Quinze jours se passèrent. Une fois, à l’heure du repas, René ne parut point.

Quand il arriva, longtemps après l’heure, il était soucieux et pâle.

Le lendemain, son absence fut plus longue.

Le surlendemain, Angèle manqua aussi au souper de famille. La petite fille se prit à souffrir et à maigrir : le lait de sa mère, qui naguère la faisait si fraîche, s’échauffa, puis tarit. Nous fûmes obligés de prendre une nourrice.

Que se passait-il ?

J’interrogeai notre Angèle ; sa mère l’interrogea ; tout fut inutile. Notre Angèle n’avait rien, disait-elle.

Jusqu’au dernier moment elle refusa de nous répondre, et nous n’avons pas eu son secret.

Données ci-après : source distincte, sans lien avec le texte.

-- ==== Sys2Proof/Word.lean ====
section
/-! DEFINITION. The two word types of the block: a byte of the ROM or of a buffer, and a 32-bit record field, register
or list element (spec/30_encoding.md R80, R88; spec/10_state.md R22 to R28). -/
namespace Sys2Proof

/-- One byte of the ROM, of a buffer or of an LZ77 stream. -/
abbrev Byte := BitVec 8

/-- One 32-bit field of a command or response record, one element of `DATA`, or one register. -/
abbrev Word := BitVec 32

end Sys2Proof
end

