-- ==== Sys2Proof/Tests/Slice0.lean ====
section
/-! SUPPORT. The model's own tests: the well-formedness smoke test, words written out from spec/30_encoding.md, single
steps with the results of spec/95, and for every obligation with hypotheses a witness that meets them. -/
namespace Sys2Proof.Tests

open Sys2Proof Sys2Proof.Machine

/-! ### Small states and what a test looks at -/

/-- A reset block of `size` bytes whose ROM holds `bytes` at `offset` and 0 elsewhere. -/
def block (size : Word) (offset : Nat) (bytes : List Byte) : State :=
  State.afterReset { Params.default with romSize := size } (imageFrom offset bytes) []

/-- The image `EX` of spec/95. -/
def ex : State := block 0x108 0x100 [0x78, 0x56, 0x34, 0x12, 0xFF, 0xEE, 0xDD, 0x08]

/-- The image `Z64` of spec/95. -/
def z64 (bytes : List Byte) : State := block 0x40 0 bytes

/-- The exact image of spec/95. -/
def exact (bytes : List Byte) : State := block (BitVec.ofNat 32 bytes.length) 0 bytes

def atCursor (c : Word) (s : State) : State := { s with cursor := c }

def withCap (n : Fin 4294967297) (s : State) : State := { s with params := { s.params with bufCap := n } }

def faulting (s : State) : State := { s with params := { s.params with overrun := .fault } }

def legacyWrites (s : State) : State := { s with params := { s.params with bulkWrite := .legacyByte } }

def legacyPixels (s : State) : State := { s with params := { s.params with pixel := .legacy } }

/-- A block that holds one palette entry, the word 0x7FFF. -/
def paletteOne : State := { ex with palBuf := [0xFF, 0x7F], palLen := 2 }

/-- A block that holds the plane `A5 3C` at a depth. -/
def planeTwo (depth : BitVec 2) : State := { ex with pixBuf := [0xA5, 0x3C], pixLen := 2, pixDepth := depth }

/-- A decoder inside the group of one flag byte, with `out` produced so far, at address 0x100 of `EX`. -/
def inGroup (flags : Byte) (bit : Fin 8) (length : Word) (out : List Byte) : Lz77Work where
  consumer := .response
  phase := .item
  length := length
  position := out.length
  flags := flags
  bit := bit
  out := out

/-- `EX` with a decoder that has read up to address 0x100. -/
def running (w : Lz77Work) : State := { atCursor 0x100 ex with work := some w }

/-- A record with one operand of each kind. -/
def record (cmd addr count value index : Word) (data : List Word) : Command :=
  { cmd := cmd, addr := addr, count := count, value := value, index := index, data := data }

/-- The next state. -/
def after (o : Host.Outcome State Fault Refusal) : Option State :=
  match o with
  | .next t => some t
  | .fault _ => none
  | .refused _ => none

/-- What a command answers: ERR, VALUE, DATA, and the cursor it leaves. -/
def answer (o : Host.Outcome State Fault Refusal) : Option (Response × Word) :=
  match after o with
  | some t => t.response.map (fun r => (r, t.cursor))
  | none => none

/-- The eight bytes of `EX` at 0x100, after. -/
def bytesAfter (o : Host.Outcome State Fault Refusal) : Option (List Byte) :=
  (after o).map (fun t => t.rom.bytes 0x100 8)

/-- A decoded instruction, by name, or `none` where the decoder rejects. -/
def decoded (c : Command) : Option Instr := (decode c).toOption

/-! ### Well-formedness: an ill-formed term for each check -/

theorem test_wf_short_header_of_zero : Instr.wellFormed (.lz77Hdr 0) = false := by decide

theorem test_wf_short_header : Instr.wellFormed (.lz77Hdr 1) = true := by decide

theorem test_wf_data_too_long (start : Start) :
    Instr.wellFormed (.writeU8N start (List.replicate 4294967296 0)) = false ∧
    Instr.wellFormed (.writeU16N start (List.replicate 4294967296 0)) = false ∧
    Instr.wellFormed (.writeU32N start (List.replicate 4294967296 0)) = false := by
  simp only [Instr.wellFormed, dataFits, List.length_replicate]
  decide

/-! ### Words written out from R81, R85 and R86 of spec/30_encoding.md, one per constructor -/

theorem test_decode_readU8 :
    decoded (record 0b00000000000000000000000100000001 0x10 0 0 0 []) = some (.readU8 (.addressed 0x10)) := by decide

Il en fut de même de René. René donnait à ses absences des motifs plausibles et expliquait sa tristesse soudaine par de mauvaises nouvelles arrivées de Bretagne.

Angèle était si changée que nous avions peine à la reconnaître. Nous la surprenions sans cesse avec de grosses larmes dans les yeux.

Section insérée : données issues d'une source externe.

/-! ## Registers -/

/-- How a register row is laid out: one word; a two-word register under R21 and R22; a 48-bit counter. -/
inductive RegKind where
  | plain | wide | counter
  deriving DecidableEq, Repr

/-- One row of the register map: the lowest address, the instances as (count, stride) pairs, the writable bits of the
low and high word (RW and RWL), the W1C bits, the read-to-clear bits, the reset values, whether only POR_N resets it
(`porOnly`), whether only VDD_AON power-up does (`aon`), and the fields a write of which outside the listed inclusive
ranges is ignored, as (high bit, low bit, ranges). -/
structure RegRow where
  base : Nat
  dims : List (Nat × Nat) := []
  kind : RegKind := .plain
  rwLo : Nat := 0
  rwHi : Nat := 0
  w1c : Nat := 0
  rc : Nat := 0
  rstLo : Nat := 0
  rstHi : Nat := 0
  porOnly : Bool := false
  aon : Bool := false
  checks : List (Nat × Nat × List (Nat × Nat)) := []
  deriving DecidableEq, Repr

/-! ## The state -/

/-- The state of the block. -/
structure State where
  /-- The commands waiting, first in first out. -/
  pending : List Instr := []
  /-- The fused variant (GLB_ID.VARIANT; assumption 1, DESIGN CHOICE). -/
  variant : Variant := .ax
  /-- What holds the device in reset. -/
  power : Power := .porLow
  /-- DEVICE_TIME in ticks of 0.5 ns (R19, R168). -/
  deviceTime : DWord := 0
  /-- The model's own index of the next free value (assumption 2, DESIGN CHOICE); no state of the device. -/
  fresh : Nat := 0
  /-- The words of BAR 0 registers that differ from their reset value, by address, rising. -/
  regs : List (Nat × Word) := []
  /-- The read latch of each master that read a `_LO` word (R21). -/
  readLatch : List (Master × Word) := []
  /-- The write latch of each master holding a `_LO` word: address and word (R22). -/
  writeLatch : List (Master × Nat × Word) := []
  /-- What the device has sent, newest first. -/
  out : List Out := []
  /-- Grades (R27 to R37). -/
  grade : GradeState := {}
  /-- Error log, trace, debug and freeze (R488 to R513). -/
  obs : ObsState := {}
  /-- Host link and functions (R268 to R327). -/
  host : HostState := {}
  /-- The command channels of PF 0 to PF 7 (R359). -/
  chans : Tab Channel := []
  /-- The bytes of the SPM banks and of the HBM (R403, R415). -/
  mem : Memory := {}
  /-- Ports, headbox, pipes, tables and broke (R40 to R156). -/
  pkt : PacketState := {}
  /-- FRER streams, trigger slots and PHC models (R157 to R177). -/
  time : TimeState := {}
  /-- Work queues and completion queues (R328 to R358). -/
  wq : QueueState := {}
  /-- The dryer (R420 to R444). -/
  dry : DryState := {}
  /-- Data cores and the management pair (R374 to R402). -/
  cores : CoreState := {}
  /-- Cipher lanes, SAs and jobs (R235 to R267). -/
  cph : CipherState := {}
  /-- Wove connections and windows (R199 to R234). -/
  wove : WoveState := {}
  /-- Boot, key slots and flash (R445 to R471). -/
  boot : BootState := {}
  /-- SPM and HBM control (R405 to R419). -/
  memc : MemCtl := {}
  deriving DecidableEq, Repr

/-- The state right after reset: power has just come up with POR_N low (R446, R449), every register and table at its
reset value, the queue of commands empty. BOOT_RESET_CAUSE carries AON_UP with its counter, as R449 says of power-up;
both are the reset values of the register map, so `regs` lists nothing. -/
def State.reset : State := {}

end Sys2Proof.Machine
end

Et cependant le jour du mariage approchait.

Voilà trois fois vingt-quatre heures que René de Kervoz n’a point couché dans son lit.

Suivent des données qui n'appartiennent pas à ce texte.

-- ==== Sys2Proof/Machine/RegMap.lean ====
section
/-! DEFINITION. The register map of BAR 0 (R8, R9, R10): the address of every register the spec names, and one table
row per register with its writable bits, its write-1-to-clear bits, its read-to-clear bits, its reset value and the
ranges a write must respect; the unit map (R10, R11, R488); and the value each register has after reset. -/

namespace Sys2Proof.Machine

/-! Addresses of the registers, in the order of the map. An argument is an instance number; a two-word register is
named by the address of its low word. -/


/-- GLB_ID (file 01). -/
def Reg.GLB_ID : Nat := 0x00000000

/-- GLB_CAP (file 01). -/
def Reg.GLB_CAP : Nat := 0x00000004

/-- GLB_GRADE_CURRENT (R34). -/
def Reg.GLB_GRADE_CURRENT : Nat := 0x00000010

/-- GLB_GRADE_REQUEST (R31). -/
def Reg.GLB_GRADE_REQUEST : Nat := 0x00000014

/-- GLB_GRADE_STATUS (R36). -/
def Reg.GLB_GRADE_STATUS : Nat := 0x00000018

/-- GLB_GRADE_STATUS_OCC (R25). -/
def Reg.GLB_GRADE_STATUS_OCC : Nat := 0x0000001C

/-- GLB_DRAIN_TIMEOUT (R36). -/
def Reg.GLB_DRAIN_TIMEOUT : Nat := 0x00000020

/-- GLB_CLK_CTRL (R16). -/
def Reg.GLB_CLK_CTRL : Nat := 0x00000040

/-- GLB_CLK_STATUS (R16). -/
def Reg.GLB_CLK_STATUS : Nat := 0x00000044

/-- GLB_CLK_STATUS_OCC (R25). -/
def Reg.GLB_CLK_STATUS_OCC : Nat := 0x00000048

/-- GLB_STRETCH_CNT (R18). -/
def Reg.GLB_STRETCH_CNT : Nat := 0x00000050

/-- GLB_SMB_STATUS (R487). -/
def Reg.GLB_SMB_STATUS : Nat := 0x00000080

/-- GLB_SMB_STATUS_OCC (R487). -/
def Reg.GLB_SMB_STATUS_OCC : Nat := 0x00000084

/-- GLB_PIN_LEVEL (R487). -/
def Reg.GLB_PIN_LEVEL : Nat := 0x00000088

/-- GLB_ERR_CFG (R502). -/
def Reg.GLB_ERR_CFG : Nat := 0x00010000

/-- GLB_ERR_SEQ (R502). -/
def Reg.GLB_ERR_SEQ : Nat := 0x00010004

/-- GLB_ERR_DROPPED (R502). -/
def Reg.GLB_ERR_DROPPED : Nat := 0x00010010

/-- GLB_ERR_REC (R503). -/
def Reg.GLB_ERR_REC (i : Nat) : Nat := 0x00011000 + 4 * i

/-- HIF_LINK_STATUS (R293). -/
def Reg.HIF_LINK_STATUS (i : Nat) : Nat := 0x01000000 + 0x100 * i

/-- HIF_LINK_PM (R277). -/
def Reg.HIF_LINK_PM (i : Nat) : Nat := 0x01000004 + 0x100 * i

/-- HIF_CPL_TIMEOUT (R273). -/
def Reg.HIF_CPL_TIMEOUT : Nat := 0x01000008

/-- HIF_EVENT (R292). -/
def Reg.HIF_EVENT (i : Nat) : Nat := 0x01000010 + 0x100 * i

/-- HIF_EVENT_OCC (R292). -/
def Reg.HIF_EVENT_OCC (i : Nat) : Nat := 0x01000014 + 0x100 * i

/-- HIF_TAG_STATUS (R290). -/
def Reg.HIF_TAG_STATUS (i : Nat) : Nat := 0x01000020 + 0x100 * i

/-- HIF_CPL_LATE (R291). -/
def Reg.HIF_CPL_LATE : Nat := 0x01000040

/-- HIF_QUAR_EXPIRED (R291). -/
def Reg.HIF_QUAR_EXPIRED : Nat := 0x01000048

/-- HIF_FN_STATE (R286). -/
def Reg.HIF_FN_STATE (i : Nat) : Nat := 0x01020000 + 4 * i

/-- FN_DIRTY_STATUS (R316). -/
def Reg.FN_DIRTY_STATUS : Nat := 0x01040000

/-- FN_DIRTY_STATUS_OCC (R316). -/
def Reg.FN_DIRTY_STATUS_OCC : Nat := 0x01040004

/-- FN_DIRTY_OUTSIDE (R313). -/
def Reg.FN_DIRTY_OUTSIDE : Nat := 0x01040010

/-- FN_DENIED (R327). -/
def Reg.FN_DENIED : Nat := 0x01040020

/-- DTU_CFG (R310). -/
def Reg.DTU_CFG : Nat := 0x01080000

/-- DTU_HIT (R308). -/
def Reg.DTU_HIT : Nat := 0x01080100

/-- DTU_MISS (R308). -/
def Reg.DTU_MISS : Nat := 0x01080108

/-- DTU_INVAL (R309). -/
def Reg.DTU_INVAL : Nat := 0x01080110

/-- DTU_PRI_FAIL (R310). -/
def Reg.DTU_PRI_FAIL : Nat := 0x01080118

/-- Q_STATE (R358). -/
def Reg.Q_STATE (i : Nat) : Nat := 0x02000000 + 4 * i

/-- CQ_STATE (R358). -/
def Reg.CQ_STATE (i : Nat) : Nat := 0x02080000 + 4 * i

/-- Q_HALT_STATUS (R351). -/
def Reg.Q_HALT_STATUS : Nat := 0x02100000

/-- Q_HALT_STATUS_OCC (R351). -/
def Reg.Q_HALT_STATUS_OCC : Nat := 0x02100004

/-- Q_LAST_MALFORMED (R351). -/
def Reg.Q_LAST_MALFORMED : Nat := 0x02100010

/-- MAC_LG_CFG (R40). -/
def Reg.MAC_LG_CFG (i : Nat) : Nat := 0x03000000 + 0x40000 * i

/-- MAC_PORT_CFG (R44). -/
def Reg.MAC_PORT_CFG (i : Nat) : Nat := 0x03000010 + 0x10000 * i

/-- MAC_PORT_STATUS (R66). -/
def Reg.MAC_PORT_STATUS (i : Nat) : Nat := 0x03000014 + 0x10000 * i

/-- MAC_PORT_STATUS_OCC (R66). -/
def Reg.MAC_PORT_STATUS_OCC (i : Nat) : Nat := 0x03000018 + 0x10000 * i

/-- MAC_HOLD_CFG (R67). -/
def Reg.MAC_HOLD_CFG (i : Nat) : Nat := 0x03000020 + 0x10000 * i

/-- MAC_STALE_CFG (R68). -/
def Reg.MAC_STALE_CFG (i : Nat) : Nat := 0x03000024 + 0x10000 * i

/-- MAC_PFC_CFG (R54). -/
def Reg.MAC_PFC_CFG (i : Nat) : Nat := 0x03000030 + 0x10000 * i

/-- MAC_PRIO_TC (R54). -/
def Reg.MAC_PRIO_TC (i : Nat) : Nat := 0x03000034 + 0x10000 * i

/-- MAC_PFC_TX_TIME (R58). -/
def Reg.MAC_PFC_TX_TIME (i : Nat) : Nat := 0x03000038 + 0x10000 * i

/-- MAC_QI_LOCAL (R61). -/
def Reg.MAC_QI_LOCAL (i : Nat) : Nat := 0x03000040 + 0x10000 * i

/-- MAC_QI_PARTNER (R61). -/
def Reg.MAC_QI_PARTNER (i : Nat) : Nat := 0x03000044 + 0x10000 * i

/-- MAC_QI_STATUS (R61). -/
def Reg.MAC_QI_STATUS (i : Nat) : Nat := 0x03000048 + 0x10000 * i

/-- MAC_TS_CORR_INT (R64). -/
def Reg.MAC_TS_CORR_INT (i : Nat) : Nat := 0x03000050 + 0x10000 * i

/-- MAC_TS_CORR_BOARD_TX (R63). -/
def Reg.MAC_TS_CORR_BOARD_TX (i : Nat) : Nat := 0x03000054 + 0x10000 * i

/-- MAC_TS_CORR_BOARD_RX (R63). -/
def Reg.MAC_TS_CORR_BOARD_RX (i : Nat) : Nat := 0x03000058 + 0x10000 * i

/-- MAC_LANE_EQ_CTRL (R47). -/
def Reg.MAC_LANE_EQ_CTRL (i : Nat) (j : Nat) : Nat := 0x03000400 + 0x10000 * i + 0x100 * j

/-- MAC_LANE_EQ_STATUS (R48). -/
def Reg.MAC_LANE_EQ_STATUS (i : Nat) (j : Nat) : Nat := 0x03000404 + 0x10000 * i + 0x100 * j

/-- MAC_LANE_EQ_STATUS_OCC (R48). -/
def Reg.MAC_LANE_EQ_STATUS_OCC (i : Nat) (j : Nat) : Nat := 0x03000408 + 0x10000 * i + 0x100 * j

/-- MAC_LANE_TX_FFE (R49). -/
def Reg.MAC_LANE_TX_FFE (i : Nat) (j : Nat) : Nat := 0x03000410 + 0x10000 * i + 0x100 * j

/-- RX_FRAMES_OK (R74). -/
def Reg.RX_FRAMES_OK (i : Nat) : Nat := 0x03001000 + 0x10000 * i

/-- RX_OCTETS_OK (R74). -/
def Reg.RX_OCTETS_OK (i : Nat) : Nat := 0x03001008 + 0x10000 * i

/-- RX_FCS_ERR (R74). -/
def Reg.RX_FCS_ERR (i : Nat) : Nat := 0x03001010 + 0x10000 * i

/-- RX_FEC_DISCARD (R74). -/
def Reg.RX_FEC_DISCARD (i : Nat) : Nat := 0x03001018 + 0x10000 * i

/-- RX_RUNT (R74). -/
def Reg.RX_RUNT (i : Nat) : Nat := 0x03001020 + 0x10000 * i

/-- RX_OVERSIZE (R74). -/
def Reg.RX_OVERSIZE (i : Nat) : Nat := 0x03001028 + 0x10000 * i

/-- RX_PAUSE (R74). -/
def Reg.RX_PAUSE (i : Nat) : Nat := 0x03001030 + 0x10000 * i

/-- RX_PFC_IGNORED (R74). -/
def Reg.RX_PFC_IGNORED (i : Nat) : Nat := 0x03001038 + 0x10000 * i

/-- FEC_CORRECTED (R74). -/
def Reg.FEC_CORRECTED (i : Nat) : Nat := 0x03001040 + 0x10000 * i

/-- FEC_UNCORRECTED (R74). -/
def Reg.FEC_UNCORRECTED (i : Nat) : Nat := 0x03001048 + 0x10000 * i

/-- TX_FRAMES_OK (R74). -/
def Reg.TX_FRAMES_OK (i : Nat) : Nat := 0x03001050 + 0x10000 * i

/-- TX_OCTETS_OK (R74). -/
def Reg.TX_OCTETS_OK (i : Nat) : Nat := 0x03001058 + 0x10000 * i

/-- TX_PAUSE (R74). -/
def Reg.TX_PAUSE (i : Nat) : Nat := 0x03001060 + 0x10000 * i

/-- TX_LINK_DOWN (R74). -/
def Reg.TX_LINK_DOWN (i : Nat) : Nat := 0x03001068 + 0x10000 * i

/-- TX_STALE (R74). -/
def Reg.TX_STALE (i : Nat) : Nat := 0x03001070 + 0x10000 * i

/-- TX_GATE_MISSED (R74). -/
def Reg.TX_GATE_MISSED (i : Nat) : Nat := 0x03001078 + 0x10000 * i

/-- LPI_ENTRIES (R74). -/
def Reg.LPI_ENTRIES (i : Nat) : Nat := 0x03001080 + 0x10000 * i

/-- HOLD_RETURNS (R74). -/
def Reg.HOLD_RETURNS (i : Nat) : Nat := 0x03001088 + 0x10000 * i

/-- HBX_BUF_CFG (R75). -/
def Reg.HBX_BUF_CFG : Nat := 0x03080000

/-- HBX_BUF_STATUS (R79). -/
def Reg.HBX_BUF_STATUS : Nat := 0x03080004

/-- HBX_BUF_POOL (R80). -/
def Reg.HBX_BUF_POOL : Nat := 0x03080008

/-- HBX_CFG_STATUS (R80). -/
def Reg.HBX_CFG_STATUS : Nat := 0x03080010

/-- HBX_CFG_STATUS_OCC (R80). -/
def Reg.HBX_CFG_STATUS_OCC : Nat := 0x03080014

/-- HBX_CTRL_ETYPE (R77). -/
def Reg.HBX_CTRL_ETYPE : Nat := 0x03080020

/-- HBX_DSCP_MAP (R76). -/
def Reg.HBX_DSCP_MAP (i : Nat) : Nat := 0x03080030 + 4 * i

/-- HBX_DSCP_MAP_6 (R76). -/
def Reg.HBX_DSCP_MAP_6 : Nat := 0x03080048

/-- HBX_PORT_CFG (R76). -/
def Reg.HBX_PORT_CFG (i : Nat) : Nat := 0x03080100 + 0x20 * i

/-- HBX_PORT_SHARE (R78). -/
def Reg.HBX_PORT_SHARE (i : Nat) : Nat := 0x03080104 + 0x20 * i

/-- HBX_PORT_CTRL_RES (R77). -/
def Reg.HBX_PORT_CTRL_RES (i : Nat) : Nat := 0x03080108 + 0x20 * i

/-- HBX_PORT_USED (R78). -/
def Reg.HBX_PORT_USED (i : Nat) : Nat := 0x0308010C + 0x20 * i

/-- HBX_PORT_FID (R112). -/
def Reg.HBX_PORT_FID (i : Nat) : Nat := 0x03080110 + 0x20 * i

/-- HBX_CLASS_CFG (R79). -/
def Reg.HBX_CLASS_CFG (i : Nat) (j : Nat) : Nat := 0x03081000 + 0x100 * i + 0x10 * j

/-- HBX_CLASS_PFC (R78). -/
def Reg.HBX_CLASS_PFC (i : Nat) (j : Nat) : Nat := 0x03081004 + 0x100 * i + 0x10 * j

/-- HBX_CLASS_USED (R82). -/
def Reg.HBX_CLASS_USED (i : Nat) (j : Nat) : Nat := 0x03081008 + 0x100 * i + 0x10 * j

Il a visité, le 28 du mois de février, l’église de Saint-Louis-en-l’Ile, où il a rencontré une femme. Angèle l’avait suivi, j’avais suivi Angèle. Ce soir-là on m’a rapporté Angèle mourante ; elle a refusé de répondre à mes questions.

Le lendemain, toute faible qu’elle était, elle s’échappa de chez nous, après avoir embrassé sa petite fille en pleurant.

René n’est pas revenu, et nous n’avons pas revu notre Angèle.

Jean-Pierre Sévérin se tut.

Pendant la dernière partie de son récit, faite d’une voix nette et brève, quoique profondément triste, le secrétaire général s’était montré très attentif.

— J’ai pris des notes, dit-il quand son interlocuteur garda enfin le silence. La série de mes devoirs comprend les petites choses commet les grandes, et je suis tout particulièrement doué de la faculté d’embrasser dix sujets à la fois. Bien plus, j’en saisis les connexités avec une étonnante précision. Votre affaire, qui semble au premier aspect si vulgaire, mon cher voisin, en croise une autre, laquelle touche au salut de l’État. Voilà mon appréciation.

— Prenez garde, commença Jean-Pierre. Ne vous égarez pas.

— Je ne m’égare jamais ! l’interrompit Berthellemot avec majesté. Il s’agit d’un double suicide.